_WHAT TO DO_: Could you return every line of the records below that contains the word "drain"?

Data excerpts
* * * *
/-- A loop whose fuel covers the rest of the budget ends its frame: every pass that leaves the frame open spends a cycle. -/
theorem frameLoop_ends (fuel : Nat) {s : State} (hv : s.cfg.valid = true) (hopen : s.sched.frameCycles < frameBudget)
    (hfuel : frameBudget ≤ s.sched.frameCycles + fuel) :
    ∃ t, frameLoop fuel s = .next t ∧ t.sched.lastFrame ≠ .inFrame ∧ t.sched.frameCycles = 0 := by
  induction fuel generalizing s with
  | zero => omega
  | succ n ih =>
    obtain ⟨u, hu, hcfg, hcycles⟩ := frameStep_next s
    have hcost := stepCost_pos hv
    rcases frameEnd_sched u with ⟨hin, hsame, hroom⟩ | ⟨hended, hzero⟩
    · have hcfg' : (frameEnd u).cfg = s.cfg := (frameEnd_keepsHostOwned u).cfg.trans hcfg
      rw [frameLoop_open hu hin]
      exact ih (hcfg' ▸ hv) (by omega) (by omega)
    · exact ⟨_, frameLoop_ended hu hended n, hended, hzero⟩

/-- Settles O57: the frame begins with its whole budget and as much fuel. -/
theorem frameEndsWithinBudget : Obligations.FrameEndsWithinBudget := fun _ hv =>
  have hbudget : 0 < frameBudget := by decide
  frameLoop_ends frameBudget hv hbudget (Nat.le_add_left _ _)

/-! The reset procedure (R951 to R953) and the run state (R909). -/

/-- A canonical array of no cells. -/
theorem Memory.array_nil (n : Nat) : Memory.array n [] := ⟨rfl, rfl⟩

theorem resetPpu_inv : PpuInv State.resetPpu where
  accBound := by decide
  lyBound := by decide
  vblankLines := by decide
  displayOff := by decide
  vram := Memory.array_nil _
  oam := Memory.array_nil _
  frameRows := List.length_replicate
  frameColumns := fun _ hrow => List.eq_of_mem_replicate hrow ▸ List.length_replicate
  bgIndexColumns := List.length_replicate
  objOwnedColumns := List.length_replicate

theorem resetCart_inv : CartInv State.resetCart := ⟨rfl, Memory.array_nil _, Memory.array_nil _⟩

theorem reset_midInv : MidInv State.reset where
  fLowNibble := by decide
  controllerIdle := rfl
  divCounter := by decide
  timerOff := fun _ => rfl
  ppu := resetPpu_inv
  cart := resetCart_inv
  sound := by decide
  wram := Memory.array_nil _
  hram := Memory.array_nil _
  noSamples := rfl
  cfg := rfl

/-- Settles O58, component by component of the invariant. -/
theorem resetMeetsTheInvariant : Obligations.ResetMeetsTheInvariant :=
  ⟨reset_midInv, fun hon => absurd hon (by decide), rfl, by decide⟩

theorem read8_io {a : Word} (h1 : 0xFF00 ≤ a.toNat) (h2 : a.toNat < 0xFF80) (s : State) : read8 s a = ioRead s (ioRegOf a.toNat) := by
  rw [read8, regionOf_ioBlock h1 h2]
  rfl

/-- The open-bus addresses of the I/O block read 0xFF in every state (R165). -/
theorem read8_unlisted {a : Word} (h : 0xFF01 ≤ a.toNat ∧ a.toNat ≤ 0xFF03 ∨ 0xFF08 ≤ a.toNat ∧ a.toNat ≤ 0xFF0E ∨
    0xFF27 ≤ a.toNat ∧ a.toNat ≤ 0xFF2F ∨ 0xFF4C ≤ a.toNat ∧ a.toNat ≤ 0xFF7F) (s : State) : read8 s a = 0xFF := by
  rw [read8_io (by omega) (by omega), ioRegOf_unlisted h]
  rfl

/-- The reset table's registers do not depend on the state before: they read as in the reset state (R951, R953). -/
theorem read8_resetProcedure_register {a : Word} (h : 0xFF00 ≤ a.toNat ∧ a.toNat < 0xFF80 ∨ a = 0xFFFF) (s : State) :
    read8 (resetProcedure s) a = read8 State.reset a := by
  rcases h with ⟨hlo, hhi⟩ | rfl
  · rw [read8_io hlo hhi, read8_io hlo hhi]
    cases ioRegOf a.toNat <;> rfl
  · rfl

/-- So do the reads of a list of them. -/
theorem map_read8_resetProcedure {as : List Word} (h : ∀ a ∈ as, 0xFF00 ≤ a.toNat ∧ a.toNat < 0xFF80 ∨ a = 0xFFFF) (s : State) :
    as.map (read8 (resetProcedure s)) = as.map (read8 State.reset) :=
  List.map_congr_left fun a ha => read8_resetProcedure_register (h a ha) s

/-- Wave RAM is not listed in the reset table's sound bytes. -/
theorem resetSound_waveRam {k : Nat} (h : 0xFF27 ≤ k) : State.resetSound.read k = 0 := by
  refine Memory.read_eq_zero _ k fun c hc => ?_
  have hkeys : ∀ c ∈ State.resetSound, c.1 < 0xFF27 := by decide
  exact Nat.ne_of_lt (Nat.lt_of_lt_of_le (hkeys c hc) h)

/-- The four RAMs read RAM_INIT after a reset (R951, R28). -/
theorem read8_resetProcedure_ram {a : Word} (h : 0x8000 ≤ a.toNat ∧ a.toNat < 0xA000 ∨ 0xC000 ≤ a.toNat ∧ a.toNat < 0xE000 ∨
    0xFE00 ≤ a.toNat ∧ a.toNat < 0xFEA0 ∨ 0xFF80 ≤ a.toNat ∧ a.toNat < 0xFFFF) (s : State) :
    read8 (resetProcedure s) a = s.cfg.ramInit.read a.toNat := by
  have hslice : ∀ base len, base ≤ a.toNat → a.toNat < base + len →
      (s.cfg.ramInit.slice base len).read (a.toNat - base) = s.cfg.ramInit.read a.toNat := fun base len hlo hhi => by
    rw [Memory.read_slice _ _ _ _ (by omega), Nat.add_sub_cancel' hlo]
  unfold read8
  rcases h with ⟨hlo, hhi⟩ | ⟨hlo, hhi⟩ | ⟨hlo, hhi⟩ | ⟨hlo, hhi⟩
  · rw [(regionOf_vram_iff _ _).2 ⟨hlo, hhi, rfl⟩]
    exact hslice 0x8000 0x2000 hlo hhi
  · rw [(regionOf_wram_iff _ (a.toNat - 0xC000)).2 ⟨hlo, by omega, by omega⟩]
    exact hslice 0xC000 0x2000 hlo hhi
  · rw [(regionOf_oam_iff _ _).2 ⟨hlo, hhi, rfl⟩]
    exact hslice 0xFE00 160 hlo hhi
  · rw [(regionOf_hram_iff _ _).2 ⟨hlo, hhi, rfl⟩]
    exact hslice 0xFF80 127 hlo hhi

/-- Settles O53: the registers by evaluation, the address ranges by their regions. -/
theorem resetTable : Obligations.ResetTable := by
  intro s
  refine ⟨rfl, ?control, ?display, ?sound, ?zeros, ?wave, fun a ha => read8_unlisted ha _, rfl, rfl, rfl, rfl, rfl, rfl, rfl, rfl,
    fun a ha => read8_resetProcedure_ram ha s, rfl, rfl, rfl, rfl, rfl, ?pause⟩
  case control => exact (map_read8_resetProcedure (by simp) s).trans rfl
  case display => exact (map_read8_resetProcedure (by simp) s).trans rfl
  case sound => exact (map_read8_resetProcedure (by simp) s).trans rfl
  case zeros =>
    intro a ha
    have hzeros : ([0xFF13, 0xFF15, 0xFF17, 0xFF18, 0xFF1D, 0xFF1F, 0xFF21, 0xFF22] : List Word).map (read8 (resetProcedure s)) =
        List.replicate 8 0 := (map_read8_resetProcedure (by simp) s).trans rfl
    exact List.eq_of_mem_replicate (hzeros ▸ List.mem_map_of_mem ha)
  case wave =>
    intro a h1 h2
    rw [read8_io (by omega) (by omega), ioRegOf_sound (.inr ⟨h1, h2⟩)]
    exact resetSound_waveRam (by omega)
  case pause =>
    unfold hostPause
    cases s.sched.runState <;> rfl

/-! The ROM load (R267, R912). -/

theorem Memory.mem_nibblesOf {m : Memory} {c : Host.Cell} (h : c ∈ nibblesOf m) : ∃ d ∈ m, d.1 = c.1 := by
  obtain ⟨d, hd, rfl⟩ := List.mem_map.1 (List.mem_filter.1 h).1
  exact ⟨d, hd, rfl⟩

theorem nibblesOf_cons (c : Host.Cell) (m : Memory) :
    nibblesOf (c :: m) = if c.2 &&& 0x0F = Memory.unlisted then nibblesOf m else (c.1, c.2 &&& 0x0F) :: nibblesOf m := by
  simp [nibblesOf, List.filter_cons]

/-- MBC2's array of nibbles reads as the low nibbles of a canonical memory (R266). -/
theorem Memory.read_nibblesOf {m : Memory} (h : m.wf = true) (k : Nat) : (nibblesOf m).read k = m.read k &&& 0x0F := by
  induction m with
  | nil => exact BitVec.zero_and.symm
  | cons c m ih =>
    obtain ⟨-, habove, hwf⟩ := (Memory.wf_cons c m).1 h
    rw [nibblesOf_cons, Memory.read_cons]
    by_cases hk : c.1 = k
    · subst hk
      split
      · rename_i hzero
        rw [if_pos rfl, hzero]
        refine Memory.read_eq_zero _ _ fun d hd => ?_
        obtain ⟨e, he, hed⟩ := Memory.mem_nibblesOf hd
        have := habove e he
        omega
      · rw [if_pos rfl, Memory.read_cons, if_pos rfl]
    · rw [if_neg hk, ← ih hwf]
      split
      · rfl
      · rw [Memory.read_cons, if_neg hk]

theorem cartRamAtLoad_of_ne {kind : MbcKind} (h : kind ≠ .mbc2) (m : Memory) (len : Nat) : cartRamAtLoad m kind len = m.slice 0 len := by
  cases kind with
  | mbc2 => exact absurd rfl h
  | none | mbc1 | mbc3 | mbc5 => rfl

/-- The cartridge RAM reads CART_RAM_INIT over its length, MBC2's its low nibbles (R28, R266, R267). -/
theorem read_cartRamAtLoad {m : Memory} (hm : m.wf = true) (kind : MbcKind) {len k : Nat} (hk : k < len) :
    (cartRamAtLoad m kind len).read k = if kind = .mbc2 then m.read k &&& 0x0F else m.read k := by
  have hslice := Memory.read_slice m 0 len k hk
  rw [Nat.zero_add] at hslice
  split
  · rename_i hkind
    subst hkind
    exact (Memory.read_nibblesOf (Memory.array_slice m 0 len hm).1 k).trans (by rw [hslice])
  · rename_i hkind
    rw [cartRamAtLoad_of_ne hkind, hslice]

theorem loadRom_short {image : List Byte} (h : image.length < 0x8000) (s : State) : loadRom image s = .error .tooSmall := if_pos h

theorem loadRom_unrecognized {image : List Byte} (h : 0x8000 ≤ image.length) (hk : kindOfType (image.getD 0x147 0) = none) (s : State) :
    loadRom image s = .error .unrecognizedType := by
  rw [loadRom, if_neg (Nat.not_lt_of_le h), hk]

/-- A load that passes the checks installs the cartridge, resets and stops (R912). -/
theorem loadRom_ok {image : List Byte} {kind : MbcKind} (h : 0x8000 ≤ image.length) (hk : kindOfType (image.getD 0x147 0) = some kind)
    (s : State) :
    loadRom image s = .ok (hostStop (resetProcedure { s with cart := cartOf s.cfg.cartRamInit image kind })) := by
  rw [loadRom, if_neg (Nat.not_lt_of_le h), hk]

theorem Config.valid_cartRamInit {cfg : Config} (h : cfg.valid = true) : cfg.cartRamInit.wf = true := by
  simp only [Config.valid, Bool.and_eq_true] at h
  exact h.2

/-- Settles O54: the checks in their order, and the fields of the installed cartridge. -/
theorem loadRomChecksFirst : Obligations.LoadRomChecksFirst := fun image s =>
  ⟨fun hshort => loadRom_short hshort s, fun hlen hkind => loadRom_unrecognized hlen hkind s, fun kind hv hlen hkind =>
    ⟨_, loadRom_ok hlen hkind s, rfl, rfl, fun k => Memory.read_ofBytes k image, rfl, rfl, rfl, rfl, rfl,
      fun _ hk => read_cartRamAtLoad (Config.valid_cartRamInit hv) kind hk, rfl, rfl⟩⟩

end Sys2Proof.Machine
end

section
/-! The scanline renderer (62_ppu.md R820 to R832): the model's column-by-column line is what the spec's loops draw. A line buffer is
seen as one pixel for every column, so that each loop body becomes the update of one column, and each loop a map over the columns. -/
* * * *
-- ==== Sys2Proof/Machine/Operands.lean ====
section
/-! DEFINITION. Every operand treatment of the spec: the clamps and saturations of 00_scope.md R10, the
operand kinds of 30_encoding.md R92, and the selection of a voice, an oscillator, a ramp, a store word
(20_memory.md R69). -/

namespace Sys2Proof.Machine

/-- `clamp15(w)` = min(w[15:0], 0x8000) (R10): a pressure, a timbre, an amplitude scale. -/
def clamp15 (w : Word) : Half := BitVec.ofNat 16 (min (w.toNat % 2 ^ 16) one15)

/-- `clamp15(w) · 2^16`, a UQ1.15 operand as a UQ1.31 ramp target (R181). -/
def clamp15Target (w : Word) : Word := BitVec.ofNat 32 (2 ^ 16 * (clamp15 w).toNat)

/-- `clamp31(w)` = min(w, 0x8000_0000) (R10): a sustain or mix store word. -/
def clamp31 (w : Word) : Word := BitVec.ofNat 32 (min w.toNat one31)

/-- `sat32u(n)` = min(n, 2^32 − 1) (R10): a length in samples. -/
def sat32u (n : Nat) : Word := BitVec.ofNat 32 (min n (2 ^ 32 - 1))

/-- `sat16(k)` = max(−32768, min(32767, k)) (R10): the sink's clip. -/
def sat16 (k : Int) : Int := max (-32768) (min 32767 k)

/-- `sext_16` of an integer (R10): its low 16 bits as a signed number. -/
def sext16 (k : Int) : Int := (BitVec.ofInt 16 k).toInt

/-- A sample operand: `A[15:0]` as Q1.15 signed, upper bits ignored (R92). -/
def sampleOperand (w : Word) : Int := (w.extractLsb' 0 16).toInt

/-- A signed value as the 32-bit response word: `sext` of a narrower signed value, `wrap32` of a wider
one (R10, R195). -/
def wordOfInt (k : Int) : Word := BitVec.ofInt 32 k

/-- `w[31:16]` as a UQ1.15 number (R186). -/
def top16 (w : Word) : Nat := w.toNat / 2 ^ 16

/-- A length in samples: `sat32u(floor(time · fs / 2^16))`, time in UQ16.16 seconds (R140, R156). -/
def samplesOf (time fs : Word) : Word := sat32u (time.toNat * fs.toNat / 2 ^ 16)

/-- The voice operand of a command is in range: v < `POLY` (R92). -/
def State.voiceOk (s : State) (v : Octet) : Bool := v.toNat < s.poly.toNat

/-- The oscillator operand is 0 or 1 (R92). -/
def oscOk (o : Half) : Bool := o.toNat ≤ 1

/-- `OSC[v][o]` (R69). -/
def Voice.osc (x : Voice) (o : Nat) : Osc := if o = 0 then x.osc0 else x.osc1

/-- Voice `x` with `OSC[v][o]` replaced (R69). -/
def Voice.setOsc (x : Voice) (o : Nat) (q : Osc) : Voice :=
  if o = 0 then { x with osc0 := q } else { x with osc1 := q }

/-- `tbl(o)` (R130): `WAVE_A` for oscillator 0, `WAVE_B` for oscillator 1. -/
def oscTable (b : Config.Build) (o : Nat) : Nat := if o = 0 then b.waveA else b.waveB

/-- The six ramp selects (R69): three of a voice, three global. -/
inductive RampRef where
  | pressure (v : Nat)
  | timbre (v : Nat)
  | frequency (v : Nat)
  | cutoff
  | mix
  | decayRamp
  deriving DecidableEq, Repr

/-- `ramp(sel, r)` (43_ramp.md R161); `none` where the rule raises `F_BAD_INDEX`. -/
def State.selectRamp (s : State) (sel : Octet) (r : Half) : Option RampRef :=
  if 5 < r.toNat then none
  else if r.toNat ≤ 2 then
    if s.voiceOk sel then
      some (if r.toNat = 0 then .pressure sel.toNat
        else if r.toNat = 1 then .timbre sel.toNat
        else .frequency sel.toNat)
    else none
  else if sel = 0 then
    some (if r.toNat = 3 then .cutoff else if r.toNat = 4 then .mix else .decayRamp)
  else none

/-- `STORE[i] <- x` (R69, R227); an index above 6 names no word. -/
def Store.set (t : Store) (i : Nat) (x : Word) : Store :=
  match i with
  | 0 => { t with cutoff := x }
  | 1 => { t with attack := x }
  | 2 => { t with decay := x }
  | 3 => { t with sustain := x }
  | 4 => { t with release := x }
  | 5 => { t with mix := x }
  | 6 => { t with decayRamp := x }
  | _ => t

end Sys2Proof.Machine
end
* * * *
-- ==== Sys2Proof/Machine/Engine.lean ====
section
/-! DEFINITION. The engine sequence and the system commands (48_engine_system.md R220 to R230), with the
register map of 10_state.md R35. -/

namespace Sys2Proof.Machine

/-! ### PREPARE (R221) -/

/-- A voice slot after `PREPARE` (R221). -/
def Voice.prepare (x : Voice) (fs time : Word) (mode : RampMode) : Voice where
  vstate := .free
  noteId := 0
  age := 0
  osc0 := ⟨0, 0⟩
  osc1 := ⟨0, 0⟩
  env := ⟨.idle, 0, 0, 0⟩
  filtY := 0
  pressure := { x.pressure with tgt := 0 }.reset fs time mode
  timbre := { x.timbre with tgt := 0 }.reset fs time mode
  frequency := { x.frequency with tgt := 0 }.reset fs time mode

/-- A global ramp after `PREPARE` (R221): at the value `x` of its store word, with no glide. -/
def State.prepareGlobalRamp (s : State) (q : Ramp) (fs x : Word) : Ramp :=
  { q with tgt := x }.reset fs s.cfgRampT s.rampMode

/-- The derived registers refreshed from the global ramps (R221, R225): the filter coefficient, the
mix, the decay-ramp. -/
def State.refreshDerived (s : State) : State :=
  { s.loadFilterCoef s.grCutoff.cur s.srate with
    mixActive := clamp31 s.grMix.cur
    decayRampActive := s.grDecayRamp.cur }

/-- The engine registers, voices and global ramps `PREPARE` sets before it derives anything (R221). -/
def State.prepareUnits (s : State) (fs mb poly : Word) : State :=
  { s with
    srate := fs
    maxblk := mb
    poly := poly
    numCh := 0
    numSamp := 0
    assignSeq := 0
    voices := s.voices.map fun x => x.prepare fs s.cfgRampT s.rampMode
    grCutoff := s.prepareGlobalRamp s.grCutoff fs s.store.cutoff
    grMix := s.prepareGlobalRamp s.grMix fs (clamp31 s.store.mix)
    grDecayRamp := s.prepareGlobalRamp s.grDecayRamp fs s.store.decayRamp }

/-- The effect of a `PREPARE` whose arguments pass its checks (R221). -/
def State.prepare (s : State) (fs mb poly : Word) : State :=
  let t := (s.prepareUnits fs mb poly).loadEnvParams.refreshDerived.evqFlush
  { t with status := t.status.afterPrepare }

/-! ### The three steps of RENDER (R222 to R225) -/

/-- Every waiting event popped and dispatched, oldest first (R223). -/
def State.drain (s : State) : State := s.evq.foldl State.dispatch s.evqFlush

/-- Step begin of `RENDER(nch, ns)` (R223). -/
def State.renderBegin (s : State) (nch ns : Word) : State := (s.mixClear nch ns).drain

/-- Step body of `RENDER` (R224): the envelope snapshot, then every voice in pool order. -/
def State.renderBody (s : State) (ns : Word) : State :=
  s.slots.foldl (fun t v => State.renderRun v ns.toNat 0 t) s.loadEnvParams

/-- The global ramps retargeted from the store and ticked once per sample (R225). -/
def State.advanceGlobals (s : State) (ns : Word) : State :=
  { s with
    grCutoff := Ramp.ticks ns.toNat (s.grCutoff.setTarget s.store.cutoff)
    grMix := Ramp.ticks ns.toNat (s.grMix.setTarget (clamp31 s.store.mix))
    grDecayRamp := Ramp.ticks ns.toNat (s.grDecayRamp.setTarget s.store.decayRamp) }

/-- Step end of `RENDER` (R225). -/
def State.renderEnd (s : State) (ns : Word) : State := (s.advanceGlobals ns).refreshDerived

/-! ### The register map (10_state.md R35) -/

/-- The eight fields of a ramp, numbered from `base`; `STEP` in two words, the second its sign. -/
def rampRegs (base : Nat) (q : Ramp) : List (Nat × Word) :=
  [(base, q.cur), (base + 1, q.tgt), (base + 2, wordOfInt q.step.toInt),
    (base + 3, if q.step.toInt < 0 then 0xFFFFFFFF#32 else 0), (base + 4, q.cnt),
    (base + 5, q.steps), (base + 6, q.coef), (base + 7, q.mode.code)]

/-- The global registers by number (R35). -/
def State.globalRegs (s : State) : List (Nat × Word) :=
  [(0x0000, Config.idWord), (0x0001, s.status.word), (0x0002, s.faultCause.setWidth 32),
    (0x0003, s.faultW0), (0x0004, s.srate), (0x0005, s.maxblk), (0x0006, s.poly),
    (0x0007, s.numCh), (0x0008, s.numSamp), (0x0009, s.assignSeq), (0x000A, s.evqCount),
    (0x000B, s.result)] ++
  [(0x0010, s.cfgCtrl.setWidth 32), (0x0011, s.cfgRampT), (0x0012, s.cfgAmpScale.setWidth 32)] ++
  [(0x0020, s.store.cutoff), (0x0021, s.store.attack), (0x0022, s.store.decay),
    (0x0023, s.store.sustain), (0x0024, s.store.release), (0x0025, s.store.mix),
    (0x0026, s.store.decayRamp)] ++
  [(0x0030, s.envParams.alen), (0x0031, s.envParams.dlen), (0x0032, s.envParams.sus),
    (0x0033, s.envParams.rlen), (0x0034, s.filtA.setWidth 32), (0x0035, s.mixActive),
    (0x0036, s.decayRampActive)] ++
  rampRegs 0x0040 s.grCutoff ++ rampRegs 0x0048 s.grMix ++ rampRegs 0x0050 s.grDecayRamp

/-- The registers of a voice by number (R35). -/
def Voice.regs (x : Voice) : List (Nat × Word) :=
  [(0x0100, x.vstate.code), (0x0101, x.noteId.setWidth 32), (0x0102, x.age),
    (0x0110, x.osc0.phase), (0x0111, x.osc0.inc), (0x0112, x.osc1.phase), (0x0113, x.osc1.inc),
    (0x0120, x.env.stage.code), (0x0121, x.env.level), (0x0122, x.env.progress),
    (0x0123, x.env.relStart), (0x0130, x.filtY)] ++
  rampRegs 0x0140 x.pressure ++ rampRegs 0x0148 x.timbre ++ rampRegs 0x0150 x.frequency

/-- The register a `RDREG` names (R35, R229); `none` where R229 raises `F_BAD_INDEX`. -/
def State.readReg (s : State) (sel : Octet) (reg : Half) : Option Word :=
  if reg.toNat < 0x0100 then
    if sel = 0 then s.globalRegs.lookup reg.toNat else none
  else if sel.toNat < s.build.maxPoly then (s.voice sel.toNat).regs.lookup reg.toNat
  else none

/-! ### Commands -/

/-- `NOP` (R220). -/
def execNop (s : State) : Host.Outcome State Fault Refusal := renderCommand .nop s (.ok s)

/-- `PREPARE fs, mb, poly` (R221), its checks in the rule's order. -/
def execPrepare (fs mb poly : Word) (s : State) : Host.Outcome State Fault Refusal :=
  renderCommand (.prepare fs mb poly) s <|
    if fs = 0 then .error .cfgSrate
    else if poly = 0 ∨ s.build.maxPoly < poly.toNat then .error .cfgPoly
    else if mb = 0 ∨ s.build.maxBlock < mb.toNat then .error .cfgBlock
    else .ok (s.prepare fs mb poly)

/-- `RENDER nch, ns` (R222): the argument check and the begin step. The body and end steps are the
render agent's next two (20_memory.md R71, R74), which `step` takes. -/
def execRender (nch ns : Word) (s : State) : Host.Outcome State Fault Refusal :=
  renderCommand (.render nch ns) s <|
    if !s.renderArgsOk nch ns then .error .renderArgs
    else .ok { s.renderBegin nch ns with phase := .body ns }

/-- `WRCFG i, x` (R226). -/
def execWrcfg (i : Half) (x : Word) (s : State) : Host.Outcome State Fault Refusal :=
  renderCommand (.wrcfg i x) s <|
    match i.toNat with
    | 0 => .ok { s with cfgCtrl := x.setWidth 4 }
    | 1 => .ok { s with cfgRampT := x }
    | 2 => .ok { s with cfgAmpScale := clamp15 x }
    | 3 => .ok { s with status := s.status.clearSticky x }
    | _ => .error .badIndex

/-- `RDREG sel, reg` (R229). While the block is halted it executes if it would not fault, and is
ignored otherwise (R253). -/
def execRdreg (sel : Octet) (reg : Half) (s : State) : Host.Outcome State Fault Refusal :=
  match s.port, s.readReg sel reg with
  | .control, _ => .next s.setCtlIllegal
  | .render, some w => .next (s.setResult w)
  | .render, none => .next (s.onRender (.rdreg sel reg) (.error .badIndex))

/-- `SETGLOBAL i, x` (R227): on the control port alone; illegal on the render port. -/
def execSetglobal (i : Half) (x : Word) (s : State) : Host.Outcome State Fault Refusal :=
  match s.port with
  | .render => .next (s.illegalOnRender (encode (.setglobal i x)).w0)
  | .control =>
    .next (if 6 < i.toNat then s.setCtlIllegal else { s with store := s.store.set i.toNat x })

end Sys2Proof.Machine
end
* * * *
_SOLVED PROBLEM_:
def State.drain (s : State) : State := s.evq.foldl State.dispatch s.evqFlush
def State.renderBegin (s : State) (nch ns : Word) : State := (s.mixClear nch ns).drain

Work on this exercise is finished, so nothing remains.